I have a large dataset of 100MB and want to make a chunk of random sample of 500 data. I tried using following but the data is being repeated?
di = sorted(random.sample(current,s))
data.append(di)
If I've understood your question, you're trying to take a random sample of size 500 from the values in a dataset of 100MB in size containing repeats, and you would like the values in your sample to be unique.
The docs for random.sample()
state:
If the population contains repeats, then each occurrence is a possible selection in the sample.
This means that to avoid repeats in the sample of size 500, we need to do something more than simply call random.sample()
.
One possibility is to create a collection of the unique values in the dataset and take our sample from that:
import random
current = [random.randrange(1000) for _ in range(100_000_000)]

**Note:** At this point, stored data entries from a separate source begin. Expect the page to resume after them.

-- ==== Sys2Proof/Machine/Sluice.lean ====
section
/-! DEFINITION. The Sluice, the label maps of the ports, release policies and label grants (R374 to R380, R383). -/

namespace Sys2Proof.Machine

open Sys2Proof

/-! ## Labels across a link (R374, R375) -/

/-- The port whose route reaches a chip, when it is up (R374). -/
def State.portFor (s : State) (chip : Nat) : Option Port := s.sec.ports.find? fun p => p.up && p.chips.contains chip

/-- A port by its number. -/
def State.port? (s : State) (n : Nat) : Option Port := s.sec.ports.find? fun p => p.num = n

/-- The local partition that a port's partition map gives for a sending partition of its peer; none where it gives none
(R50). -/
def State.localOf (s : State) (port : Nat) (sender : Option Nat) : Option Nat :=
  match s.port? port, sender with
  | some q, some p => (q.parts[p]?).join
  | _, _ => none

/-- The bits of a label, in ascending order. -/
def labelBits (l : Label) : List Nat := bitsOf 32 l.toNat

/-- A label from its bits. -/
def labelOfBits (bs : List Nat) : Label := bs.foldl (fun (l : Label) b => l ||| BitVec.ofNat 32 (2 ^ b)) 0

/-- A label leaving by a port, or the reason it is refused: 4 on a port without a map, 5 for a bit without an entry
(R375). -/
def mapOut (p : Port) (sender : Nat) (l : Label) : Except Nat Label :=
  if p.attested then
    let bits := (labelBits l).map fun b => (p.map[b]?).join
    if bits.all Option.isSome then .ok (labelOfBits (bits.filterMap id)) else .error 5
  else if labelLe l (partLabel sender) then .ok l
  else .error 4

/-- A label arriving by a port for a local partition; none where the packet is refused (R375). -/
def mapIn (p : Port) (part : Nat) (l : Label) : Option Label :=
  if p.attested then
    let bits := (labelBits l).map fun b => (List.range 32).find? fun k => (p.map[k]?).join = some b
    if bits.all Option.isSome then some (labelOfBits (bits.filterMap id)) else none
  else some (partLabel part)

/-! ## The decision (R377) -/

/-- A destination outside the package: a host virtual function, a chip, or a telemetry receiver (R376, R378). -/
inductive Dest where
  | host (vf : Nat)
  | chip (n : Nat)
  | telemetry (vf : Nat)
  deriving DecidableEq, Repr

/-- DKIND of a destination (R378). -/
def Dest.kind (d : Dest) : Nat :=
  match d with
  | .host _ => 0
  | .chip _ => 1
  | .telemetry _ => 2

/-- DEST of a destination (R378). -/
def Dest.num (d : Dest) : Nat :=
  match d with
  | .host n | .chip n | .telemetry n => n

/-- The destination of a DKIND and DEST. -/
def destOfKind (kind num : Nat) : Dest :=
  match kind with
  | 0 => .host num
  | 1 => .chip num
  | _ => .telemetry num

/-- A virtual function by its number. -/
def State.vf? (s : State) (n : Nat) : Option VirtFn := s.vfs.find? fun v => v.num = n && v.valid

/-- The partition that owns a destination, for a sending partition; none where it is unbound or unreachable (R377,
R383). -/
def State.destOwner (s : State) (part : Nat) (d : Dest) : Option Nat :=
  match d with
  | .host vf | .telemetry vf => (s.vf? vf).map VirtFn.part
  | .chip n => (s.portFor n).map fun _ => part

/-- The microseconds since the boot of the security controller (R378). -/
def State.bootMicros (s : State) : Nat := (s.time.cycle - s.sec.bootAt) / 1400

/-- A policy entry matches a label and a destination (R377). -/
def Policy.fits (e : Policy) (l : Label) (d : Dest) : Bool := labelLe l e.labels && e.dkind = d.kind && e.dest = d.num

print('number of values in original data is', len(current), sep=' ')
s = 500
di = sorted(random.sample(current,s))
print('number of unique values in the sample of size', s, 'is', len(set(di)), sep=' ')
uniq = list(set(current))
print('number of unique values in original data is', len(uniq), sep=' ')
di = sorted(random.sample(uniq,s))
print('number of unique values in the sample of size', s, 'is', len(set(di)), sep=' ')
Output:
number of values in original data is 100000000
number of unique values in the sample of size 500 is 395
number of unique values in original data is 1000
number of unique values in the sample of size 500 is 500
This shows that if we sample from the original dataset current
with repeats, there are fewer than 500 unique values in the sample of size 500. However, if we create a collection uniq
containing only the unique values from the original dataset, we can reliably take a sample of size 500 with all unique values, assuming the number of unique values in the original dataset is at least 500; otherwise, as stated in the docs:
If the sample size is larger than the population size, a ValueError is raised.